/-- R279: H_FAULT_SUM. -/
def hFaultSum (s : State) : Word32 :=
  BitVec.ofNat 32 (topLevel s * 2 ^ 24 + openCount s * 2 ^ 16 + bitAt s.flt.pin 15 + bitAt s.flt.safeReqLow 14 +
    s.flt.seq.toNat)

/-- R277: H_EQ_SUM. -/
def hEqSum (s : State) : Word32 :=
  BitVec.ofNat 32 ((List.range 16).foldl (fun a i =>
    a + bitAt (!(s.host.evts[Fin.ofNat 16 i]).spill.isEmpty) (16 + i) + bitAt (s.host.evts[Fin.ofNat 16 i]).sumBit.isSome i) 0)

/-- R289: HIRQ_N is asserted. -/
def hirq (s : State) : Bool :=
  overSpi s && (decide (hEqSum s &&& 0xFFFF ≠ 0) || decide (s.host.irqStat &&& hreg s 0x044 ≠ 0))

/-- R298: the violation that H_VLOG_SEL shows. -/
def vlogShown (s : State) : Viol :=
  match s.host.vlog[(hreg s 0x064).toNat]? with
  | some v => v
  | none => ⟨0, 0, 0⟩

/-- R279: H_BOOT_STAT. -/
def hBootStat (s : State) : Word32 :=
  BitVec.ofNat 32 (bitAt s.boot.source 30 + bitAt s.boot.staged 29 + bitAt s.boot.bistFail 28 + s.boot.bootMs.toNat)

/-- A read of a chip-level host register (R277, R279), with what it captures or clears. -/
def readChipReg (s : State) (a : Nat) : Word32 × State :=
  let lt32 : Word32 := (now s).setWidth 32
  let hi16 : BitVec 16 := (now s >>> 32).setWidth 16
  if a = 0x000 then (if Config.gradeEB then 0x51202101 else 0x51202100, s)
  else if a = 0x004 then (Config.serial.setWidth 32, s)
  else if a = 0x008 then ((Config.serial >>> 32).setWidth 32, s)
  else if a = 0x00C then (s.boot.version, s)
  else if a = 0x010 then (3, s)
  else if a = 0x014 then (s.boot.patch.setWidth 32, s)
  else if a = 0x018 then (hMode s, s)
  else if a = 0x01C then (BitVec.ofNat 32 (lcCode s.sec.lc + bitAt s.sec.debugOk 8), s)
  else if a = 0x020 then (hBootStat s, s)
  else if a = 0x024 then (s.host.hostCtrl, s)
  else if a = 0x028 then (s.host.heartbeat, s)
  else if a = 0x030 then (lt32, updHost s (fun h => { h with ltHeld := some hi16 }))
  else if a = 0x034 then
    (match s.host.ltHeld with
      | some v => (v.setWidth 32, updHost s (fun h => { h with ltHeld := none }))
      | none => (hi16.setWidth 32, s))
  else if a = 0x038 then (hFaultSum s, s)
  else if a = 0x03C then (BitVec.ofNat 32 (bitAt s.host.sessionOpen 31 + s.host.session.toNat), s)
  else if a = 0x040 then (s.host.irqStat, s)
  else if a = 0x04C then (hEqSum s, s)
  else if a = 0x050 then (s.host.sqErr.setWidth 32, s)
  else if a = 0x054 then (s.host.dmaStat, s)
  else if a = 0x058 then (s.host.dmaErr.setWidth 32, s)
  else if a = 0x05C then ((s.host.dmaErr >>> 32).setWidth 32, s)
  else if a = 0x060 then (BitVec.ofNat 32 (s.host.vlogLost.toNat * 256 + s.host.vlog.length), s)
  else if a = 0x068 then ((vlogShown s).addr, s)
  else if a = 0x06C then ((vlogShown s).info, s)
  else if a = 0x070 then ((vlogShown s).t.setWidth 32, s)
  else if a = 0x074 then (((vlogShown s).t >>> 32).setWidth 32, s)
  else if a = 0x078 then (s.host.supRestarts.setWidth 32, s)
  else if a = 0x07C then
    (match hostKept s a with
      | [] => (s.host.cmdLatMax.setWidth 32, updHost s (fun h => { h with cmdLatMax := 0 }))
      | x :: _ => (x.old.setWidth 32, updHost s (fun h => { h with cmdLatMax := x.add })))
  else if a = 0x084 then (s.host.watchdogMs.setWidth 32, s)
  else if a = 0x088 then (s.host.cmdCount, s)
  else if a = 0x08C then (s.host.recCount, s)
  else if 0x3000 ≤ a then (if a = 0x3000 then s.host.msixPend else 0, s)
  else if 0x2000 ≤ a ∧ a % 16 = 12 then
    (BitVec.ofNat 32 (bitAt (bit s.host.msixMask ((a - 0x2000) / 16)) 0), s)
  else (hreg s a, s)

TASK DIRECTIONS
The word "Config" is the filter: copy every line of the listing above that contains it.

ANSWER SPACE
  if a = 0x000 then (if Config.gradeEB then 0x51202101 else 0x51202100, s)
  else if a = 0x004 then (Config.serial.setWidth 32, s)
  else if a = 0x008 then ((Config.serial >>> 32).setWidth 32, s)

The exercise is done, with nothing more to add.